The Man's Rights in the Family Party (מפלגת זכויות הגבר במשפחה - רע"ש, Miflega Zkhuyot HaGever BeMishpaha - Ra'ash) was a minor political party in Israel headed by Yaakov Schlusser.

==Background==
In 1996, Schlusser published a book, Men's Rights in the Family?, which argued that family law in the State of Israel is biased against men. Issues such as divorce, alimony, false accusations of abuse, and child support are addressed.

Schlusser subsequently contested the 1996 Knesset elections as the head of the Man's Rights in the Family Party. The platform of the party called for the abolition of the clause granting automatic custody to the mother in cases of divorce for small children.
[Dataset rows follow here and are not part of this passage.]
-- ==== Sys2Proof/Machine/Xlat.lean ====
section
/-! DEFINITION. Translation: the table of a partition (R92 to R101), the translation cache (R104, R105), pages, the tile pre-check
(R110, R111), and the failover to the mirror (R107). -/

namespace Sys2Proof.Machine

/-! ### Tables (R93 to R97) -/

/-- 64 KiB pages in a page of a level (R93). -/
def pagesAt : Nat → Nat
  | 1 => 2 ^ 23
  | 2 => 16384
  | 3 => 32
  | _ => 1

/-- Bytes of a table of a level (R93). -/
def tableSize : Nat → Nat
  | 1 => 32768
  | 4 => 512
  | _ => 8192

/-- The index of a page in a table of a level (R93). -/
def tableIdx (lv page : Nat) : Nat := page / pagesAt lv % (tableSize lv / 16)

/-- The home address of the entry that a walk for a page reads in the table at `t` (R93). -/
def entryAddr (t lv page : Nat) : Nat := t + 16 * tableIdx lv page

/-- NEXT of a pointer entry (R94). -/
def ptrNext (e : BitVec 128) : Nat := bitsOf e.toNat 36 9 * 512

/-- The pointer entry to a table (R94). -/
def ptrEntry (t : Nat) : BitVec 128 := BitVec.ofNat 128 (1 + fld 9 (bitsOf t 36 9))

/-- A pointer entry whose reserved bits are zero, at a level that has a next one (R94). -/
def ptrOk (lv : Nat) (e : BitVec 128) : Bool := decide (lv ≤ 3) && bitsOf e.toNat 8 2 == 0 && bitsOf e.toNat 127 37 == 0

/-- A leaf that R96 accepts at a level. -/
def leafOk (lv : Nat) (l : BitVec 128) : Bool :=
  decide (2 ≤ lv) && Leaf.reservedZero l && Leaf.homeAddr l % (65536 * pagesAt lv) == 0 && (!Leaf.a l || (Leaf.r l && Leaf.w l))

/-- The root table of a partition (R97). -/
def rootOf (x : Part) : Option Nat := (x.tabs.find? (fun t => t.2 == 1)).map Prod.fst

/-- The entry at a home address; what nothing has written reads as zero. -/
def entryOf (x : Part) (a : Nat) : BitVec 128 := x.ents.get 0#128 a

/-- The entry at a home address reads as uncorrectable (R59, R103). -/
def entryBad (s : State) (a : Nat) : Bool := badWord s (a / 8) || badWord s (a / 8 + 1)

/-- What a walk ends at: a leaf, an entry with V 0, an uncorrectable entry or a malformed one, by its home address (R102, R103, R96). -/
inductive WalkEnd where
  | leaf (lv : Nat) (l : BitVec 128)
  | unmapped
  | poison (addr : Nat)
  | malformed (addr : Nat)
deriving DecidableEq, Repr

/-- A walk: the home addresses of the entries on its path, the pointers that it followed, its end. -/
structure Trip where
  path : List Nat
  ptrs : List (Nat × BitVec 128)
  fin : WalkEnd
deriving DecidableEq, Repr

/-- A walk from the table at `t` of a level on (R102): `held` is what the walk cache holds of an entry. -/
def walkFrom (s : State) (x : Part) (held : Nat → Option (BitVec 128)) (page : Nat) : Nat → Nat → Nat → Trip
  | 0, _, _ => ⟨[], [], .unmapped⟩
  | n + 1, lv, t =>
    let a := entryAddr t lv page
    let on (e : BitVec 128) : Trip :=
      let w := walkFrom s x held page n (lv + 1) (ptrNext e)
      { w with path := a :: w.path, ptrs := (a, e) :: w.ptrs }
    match held a with
    | some e => on e
    | none =>
      let e := entryOf x a
      if entryBad s a then ⟨[a], [], .poison a⟩
      else if !Leaf.v e then ⟨[a], [], .unmapped⟩
      else if Leaf.isLeaf e then (if leafOk lv e then ⟨[a], [], .leaf lv e⟩ else ⟨[a], [], .malformed a⟩)
      else if ptrOk lv e then on e
      else ⟨[a], [], .malformed a⟩

/-- A walk of a partition's copy for a page; without a root table every FVA is unmapped (R97). -/
def walkWith (s : State) (p : Nat) (held : Nat → Option (BitVec 128)) (page : Nat) : Trip :=
  match rootOf (part s p) with
  | some t => walkFrom s (part s p) held page 4 1 t
  | none => ⟨[], [], .unmapped⟩

/-- The pointer entry of a partition that the walk cache holds (R105). -/
def heldPtr (s : State) (p a : Nat) : Option (BitVec 128) :=
  (s.xlt.ptrs.find? (fun e => e.part == p && e.addr == a)).map PtrEnt.entry

/-- A walk that uses the walk cache (R102). -/
def walkOf (s : State) (p page : Nat) : Trip := walkWith s p (heldPtr s p) page

/-- What a lookup sees of a walk's end: a malformed entry counts as invalid (R96). -/
def WalkEnd.xl : WalkEnd → Xl
  | .leaf lv l => .leaf lv l
  | .unmapped => .unmapped
  | .poison _ => .poison
  | .malformed _ => .unmapped

/-- The pointers that a walk has followed are in the walk cache, most recently used first (R105). -/
def cachePtrs (p : Nat) (ps : List (Nat × BitVec 128)) (s : State) : State :=
  let l := ps.foldl (fun l e => ⟨p, e.1, e.2⟩ :: l.filter (fun c => !(c.part == p && c.addr == e.1))) s.xlt.ptrs
  { s with xlt := { s.xlt with ptrs := l.take 61440 } }

/-- A walk has ended: an uncorrectable entry is recorded by its home address (R103), a malformed one counted and recorded (R96). -/
def walkEnded (p : Nat) (w : Trip) (s : State) : State :=
  let s := cachePtrs p w.ptrs s
  match w.fin with
  | .poison a => fault 7 1 (some p) a St.poison s
  | .malformed a => bump 0x1C000C (faultAt 7 1 (some p) a s)
  | _ => s

/-- A cached translation of a page of a partition. -/
def cached (s : State) (p page : Nat) : Option CEnt :=
  s.xlt.cache.find? (fun c => c.part == p && c.page == page - page % pagesAt c.level)

/-- The translation of an FVA: from the cache, else by a walk of the partition's copy (R102 to R104). -/
def translate (s : State) (p fva : Nat) : Xl :=
  let page := fva / 65536
  match cached s p page with
  | some c => .leaf c.level c.leaf
  | none => (walkOf s p page).fin.xl

/-- A leaf enters the cache with the number under which it was read, most recent first. A set holds 16 ways; only the set hash, which the manual
does not disclose, says which entries share one (R104). Unused prefetched entries hold at most `pfWays` of them (R112). -/
def cacheLeaf (p page lv : Nat) (l : BitVec 128) (seq : Nat) (pf : Bool) (s : State) : State :=
  let e : CEnt := { part := p, page := page - page % pagesAt lv, level := lv, leaf := l, seq, pf := pf }
  let rest := s.xlt.cache.filter (fun c => !(c.part == p && c.page == e.page && c.level == lv))
  let set (c : CEnt) : Nat := Config.cacheSet c.part (8 * c.page + c.level) % 4096
  let rest := if pf && decide (pfWays s ≤ rest.length) then
      (let mine := rest.filter (fun c => c.pf && set c == set e)
       if pfWays s ≤ mine.length then
         (match mine.getLast? with | some v => rest.erase v | none => rest)
       else rest)
    else rest
  let rest := if rest.length < 16 then rest
    else (let mine := rest.filter (fun c => set c == set e)
          if mine.length < 16 then rest else (match mine.getLast? with | some v => rest.erase v | none => rest))
  { s with xlt := { s.xlt with cache := if pf && pfWays s == 0 then rest else e :: rest } }

/-- A request uses a cached entry: it is the most recent, and prefetched no more (R104, R105). -/
def hitLeaf (c : CEnt) (s : State) : State := cacheLeaf c.part c.page c.level c.leaf c.seq false s

/-- A demand lookup: the translation and the invalidation number under which it was read, and the state in which a hit is the most recent entry,
or a walk has ended and its leaf is cached. -/
def demand (p fva : Nat) (s : State) : State × Xl × Nat :=
  match cached s p (fva / 65536) with
  | some c => (hitLeaf c s, .leaf c.level c.leaf, c.seq)
  | none =>
    let w := walkOf s p (fva / 65536)
    let n := (part s p).invSeq
    match w.fin with
    | .leaf lv l => (cacheLeaf p (fva / 65536) lv l n false (walkEnded p w s), .leaf lv l, n)
    | x => (walkEnded p w s, x.xl, n)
It also called for basing child support on other factors besides the cost-of-living index. Other issues the party dealt with was more housing for young couples, lowering taxes, and a call for state pensions. It also called for the option of a secular civil marriage in addition to a religiously recognized marriage. It received 2,388 votes (0.1%), failing to win a seat.
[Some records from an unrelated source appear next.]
/-- The work of a sequence number at this module is dropped: its vertices', and the chunks that have not gone out (R180, R181). -/
def dropVerts (ctx seq : Nat) (s : State) : State :=
  { s with col := { s.col with verts := s.col.verts.filter (fun v => !(v.ctx == ctx && v.seq == seq)),
                               wait := s.col.wait.filter (fun x => !(x.1 == ctx && dataOf seq x.2)) },
           fab := { s.fab with reqs := s.fab.reqs.keep (fun _ r => !r.serves.isResult ctx seq) } }

/-- A context keeps the abort record; MEMBER_FENCED and VERTEX_LOST fence the group (R181, R183, R184). -/
def Grp.aborted (g : Grp) (seq code result : Nat) : Grp :=
  let g := { g with abort := some (seq, code, result) }
  if code = 0x42 ∨ code = 0x47 then { g with st := .fenced, fencedBy := bitsOf result 29 0 } else g

/-- An abort record takes effect at a module (R180, R181, R183): the record is kept, vertices drop the sequence number, members
complete. -/
def colAborted (ctx : Nat) (g : Grp) (seq code result : Nat) (s : State) : State :=
  let s := tracePoint 6 g.p.part (leBytes 8 result) (dropVerts ctx seq (setGrp ctx (g.aborted seq code result) s))
  (memsOf s ctx seq).foldl (fun s m => colEnd m code result s) s

/-- The top vertex aborts a collective with the first cause that reaches it (R180). -/
def topAbort (ctx : Nat) (g : Grp) (seq code result : Nat) (s : State) : State :=
  let ended := (match topOf s ctx seq with | some t => t.done_ | none => false)
    || (match g.abort with | some (n, _, _) => n == seq | none => false)
  if ended then s
  else
    let c : CollOp := { collop := 1, operator := 0, fmt := 0, sat := false, elements := 0, root := 0, rowLen := 0, chunkLog2 := 0 }
    let t := (topOf s ctx seq).getD ⟨ctx, seq, c, 0, 0, 0, [], false, none⟩
    let s := bump 0x300004 s
    let g := g.aborted seq code result
    colDown g t.cop.collop (.abort (plainRec g seq result code)) (dropVerts ctx seq (endTop t (setGrp ctx g s)))

/-- A module that detects a cause sends it to the top vertex (R180). -/
def colCause (g : Grp) (seq code rank mod : Nat) (s : State) : State :=
  colSend g (topMod s g) 4 32 0 true (.cause (plainRec g seq (colResult rank mod seq) code)) s

/-- Everything of a result has been acknowledged, or every member has reported: the top vertex sends DONE (R176, R177). -/
def topCheck (g : Grp) (t : CTop) (s : State) : State :=
  if t.done_ || t.sent != t.total || t.open_ != 0 || (t.cop.collop == 6 && !(grpModules s g).all t.reports.contains) then setTop t s
  else colDown g t.cop.collop (.done (plainRec g t.seq 0 0)) (endTop t s)

/-- A result chunk has been acknowledged by everyone it went to (R174). -/
def topAck (ctx seq : Nat) (s : State) : State :=
  match topOf s ctx seq, s.col.grps.find ctx with
  | some t, some g => topCheck g { t with open_ := t.open_ - 1 } s
  | _, _ => s

/-! ### Endings from outside -/

/-- A member's source or destination access failed: its module writes a record with the faulting address and reports MEMBER_FAULT
(R178, R179). -/
def memberFault (m : CMem) (g : Grp) (st addr : Nat) (s : State) : State :=
  let x := que s m.q
  let s := setQue s m.q { x with pieces := x.pieces.filter (fun p => p.idx != m.idx) }
  let s := onOp m.q m.idx (fun o => { o with fail := some (0x45, addr) }) s
  colCause g m.seq 0x45 m.rank s.sys.moduleId (fault 0xC 2 (some g.p.part) addr st s)

/-- The running collectives of a partition's members report a cause: PEER_EPOCH, MEMBER_FENCED (R183, R184). -/
def memCauses (p : CMem → Bool) (code : Nat) (s : State) : State :=
  (s.col.mems.filter p).foldl (fun s m =>
    match s.col.grps.find m.ctx with
    | some g => colCause g m.seq code m.rank s.sys.moduleId s
    | none => s) s

/-- A member of partition `p`. -/
def memOfPart (s : State) (p : Nat) (m : CMem) : Bool := (que s m.q).part == p

/-- The sequence numbers that run at this module: entered, with work at a vertex, or at the top. -/
def colRunning (s : State) (ctx : Nat) : List Nat :=
  ((s.col.mems.filter (fun m => m.ctx == ctx)).map CMem.seq ++ (s.col.verts.filter (fun v => v.ctx == ctx)).map CVert.seq
    ++ (s.col.tops.filter (fun t => t.ctx == ctx && !t.done_)).map CTop.seq).eraseDups

/-- A vertex host that holds no member is lost (R184): the top vertex aborts what runs with VERTEX_LOST, any other module reports the cause to
it; where the top vertex itself is lost, each module ends what runs there. The group is FENCED. -/
def vertexLost (ctx : Nat) (g : Grp) (lost : Nat) (s : State) : State :=
  if !(grpModules s g).contains lost && (vertices g.p.n).any (fun v => hostMod s g v.1 v.2 == lost) then
    let end1 (s : State) (n : Nat) : State :=
      match s.col.grps.find ctx with
      | some g =>
        let r := colResult noRank lost n
        if topMod s g = s.sys.moduleId then topAbort ctx g n 0x47 r s
        else if topMod s g = lost then colAborted ctx g n 0x47 r s
        else colSend g (topMod s g) 4 32 0 true (.cause (plainRec g n r 0x47)) s
      | none => s
    let s := (colRunning s ctx).foldl end1 s
    match s.col.grps.find ctx with
    | some g => setGrp ctx { g with st := .fenced, fencedBy := colResult noRank lost 0 } s
    | none => s
  else s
In the 1999 Knesset elections, the party ran under the name "Justice for All", and received 1,257 votes (0.04%), the second lowest number of votes with a 1.5% electoral threshold.

In 2003, the party was accused by the Israel Women's Lobby of inciting violence against women and misrepresenting facts in their campaign broadcasts. However, according to an article in Haaretz, the chairman of the Central Elections Committee rejected the women's lobby petition to censor the campaign. In the subsequent Knesset elections, the party received 1,284 votes (0.04%). The 2006 elections saw the party run as "Justice for All" again, this time receiving 3,819 votes (0.12%).
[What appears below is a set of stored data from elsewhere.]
-- ==== Sys2Proof/Machine/Receive.lean ====
section
/-! DEFINITION. A packet for an EPID of this module: the Ward (R10, R212, R342, R374), authentication (R387, R503), its place in its flow
(R225, R335), and what it does (R25, R35, R42, R44, R108, R229, R337, R340). -/

namespace Sys2Proof.Machine

/-! ### The Ward -/

/-- What the Ward says of a packet: it passes for a partition; it passes without one and without authentication (R504); it is dropped
late; it is refused with DENIED. -/
inductive Verdict where
  | pass (p : Nat)
  | clear
  | late
  | deny
deriving DecidableEq, Repr

/-- An answer, whose generation tag step 3 of R10 checks. -/
def isAnswer : Body → Bool
  | .reply _ _ _ => true
  | .ack _ => true
  | .report _ => true
  | _ => false

/-- A request that would start an operation at an EPID of a module under tray release (R342). -/
def startsOp : Body → Bool
  | .write _ => true
  | .read _ => true
  | .atomic _ => true
  | .signal _ _ => true
  | _ => false

/-- The record that a request to a pool EPID concerns (R71, R108, R212). -/
def poolRec (s : State) (h : Hdr) (rd : Option Redirect) (b : Body) : Option (Nat × Ext) :=
  let home := (endpoint s h.src).home
  match b, rd with
  | .mirror m, _ => if m.home = home then mirrorExt s m.home m.ext else none
  | .rebuild m, _ => if m.home = home then mirrorExt s m.home m.ext else none
  | .write w, none => (match w.dest with | .home a _ => homeExt s a w.data.length | .device _ => none)
  | .read r, none => if h.vc = 7 then mirrorExt s home r.ext else homeExt s r.addr r.len
  | .atomic x, none => homeExt s x.addr (atomWidth x.ty)
  | _, some r =>
    (match extentOf b with
     | some x => (match promotedExt s r.origHome x with | some e => some e | none => mirrorExt s r.origHome x)
     | none => none)
  | _, _ => none

/-- The request is one that R71 judges by a record. -/
def byRecord : Body → Bool
  | .write _ => true
  | .read _ => true
  | .atomic _ => true
  | .mirror _ => true
  | .rebuild _ => true
  | _ => false

/-- The partition behind the destination of a packet (R212); of a multicast leg, the one that the tree entry it names holds (R228). -/
def packetPart (s : State) (h : Hdr) (rd : Option Redirect) (b : Body) : Option Nat :=
  let e := endpoint s h.dst
  if h.mc then
    let t := tree s h.tree
    if t.v ∧ t.vc = h.vc ∧ t.jobTag = h.job then some t.part else none
  else if e.kind = 0 then
    (s.parts.find? (fun x => x.2.st != .free && x.2.prm.jobTag == h.job && x.2.binds.any (fun y => y.1 == e.attach))).map Prod.fst
  else if e.kind = 1 ∧ byRecord b then (poolRec s h rd b).map (fun x => x.2.part)
  else partOfJob s h.job

/-- The packet's number lies below the one its flow expects. -/
def isDup (s : State) (h : Hdr) : Bool :=
  match s.fab.dflow.find (hdrKey h) with
  | some d => decide (2 ^ 31 ≤ (h.seq + 2 ^ 32 - d.next) % 2 ^ 32)
  | none => false

/-- The packet continues the operation that its flow is in (R342). -/
def continues (s : State) (h : Hdr) : Bool :=
  match s.fab.dflow.find (hdrKey h) with
  | some d => d.op == some h.wid || d.held.any (fun x => match x.2 with | some (p, _) => p.h.wid == h.wid | none => false)
  | none => false

/-- Steps 2 and 3 of R10, with R329, R342, R355 and R374. -/
def ward (s : State) (h : Hdr) (rd : Option Redirect) (b : Body) : Verdict :=
  match b with
  | .mctl _ => .clear
  | _ =>
    if (match b with | .ack _ => h.ackedVc == 7 && (endpoint s h.dst).kind == 2 | _ => false) then .clear
    else
      match packetPart s h rd b with
      | none => .deny
      | some p =>
        let x := part s p
        if x.prm.jobTag ≠ h.job then .deny
        else if x.st = .resetting ∨ x.st = .torn then .late
        else if x.st ≠ .active then .deny
        else if isAnswer b then (if h.gen = x.gen then .pass p else .late)
        else if s.rep.out.contains h.dst then .deny
        else if s.rep.leaving ∧ h.vc ≠ 7 ∧ startsOp b ∧ !isDup s h ∧ !continues s h ∧ !h.mc then .deny
        else .pass p

/-- A packet authenticates under the key of its PHASE (R387). -/
def authOk (s : State) (p : Nat) (q : Pkt) : Bool :=
  match q.tr with
  | .zero => false
  | .tagged c ph tag =>
    let ok (k : Option Key) : Bool := match k with
      | some k => bitOf k.id 0 == ph && Config.gcmTag k.key q.h.src c (pktText q) == tag
      | none => false
    ok (part s p).cur || ok (part s p).nxt

/-- A packet that does not authenticate is discarded (R387). -/
def authFail (p : Option Nat) (h : Hdr) (s : State) : State := faultAt 0x1C 0 p h.src (bump 0x40010 s)

/-- A packet dropped late (R10 step 3, R355, R374). -/
def dropLate (s : State) : State := bump 0x380004 s

/-! ### The flow (R225, R331, R335) -/

/-- The flow of a packet has its entry; none where the table is full (R331). -/
def openFlow (h : Hdr) (s : State) : Option State :=
  match s.fab.dflow.find (hdrKey h) with
  | some _ => some s
  | none =>
    if flowEntries s < 327680 then some (setDFlow (hdrKey h) { DFlow.init with lastUs := nowUs s, job := h.job } s) else none

/-- A packet refused by the Ward: it is answered at once, and its flow passes its number (R10, R225). -/
def wardDeny (h : Hdr) (b : Body) (s : State) : State :=
  let s := faultAt 0 0 none h.dst s
  if isAnswer b ∧ h.vc = 2 then s
  else if !sequenced h.vc b then s
  else
    match openFlow h s with
    | none => s
    | some s =>
      let d := dflow s (hdrKey h)
      let off := (h.seq + 2 ^ 32 - d.next) % 2 ^ 32
      if off = 0 ∧ !d.open_ then refused h St.denied s
      else if 0 < off ∧ off ≤ 255 then
        sendAck h St.denied false (noteRefused h St.denied (setDFlow (hdrKey h) { d with held := d.held.ins h.seq none } s))
      else sendAck h St.denied false s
Prior to the 2009 Knesset elections, Schlusser said in an interview with Yedioth Achronoth that one out of every two fathers loses the right to see their children as a result of messy divorces, adding, "children have a right to see their fathers", also claiming that "a child that sees a woman in control, in contradiction to nature, may turn homosexual". In the elections, the party received only 921 votes (0.03%).

In 2012, Schlusser was profiled in Makor Rishon about his personal experiences which led him to run for public office. In 2013, he advocated changing laws that stipulate stay-at-home men must pay National Insurance, while housewives are exempt. In an interview with Haaretz, he stated, "When it comes to the age of retirement, for example, women can retire at age 62, but I can't."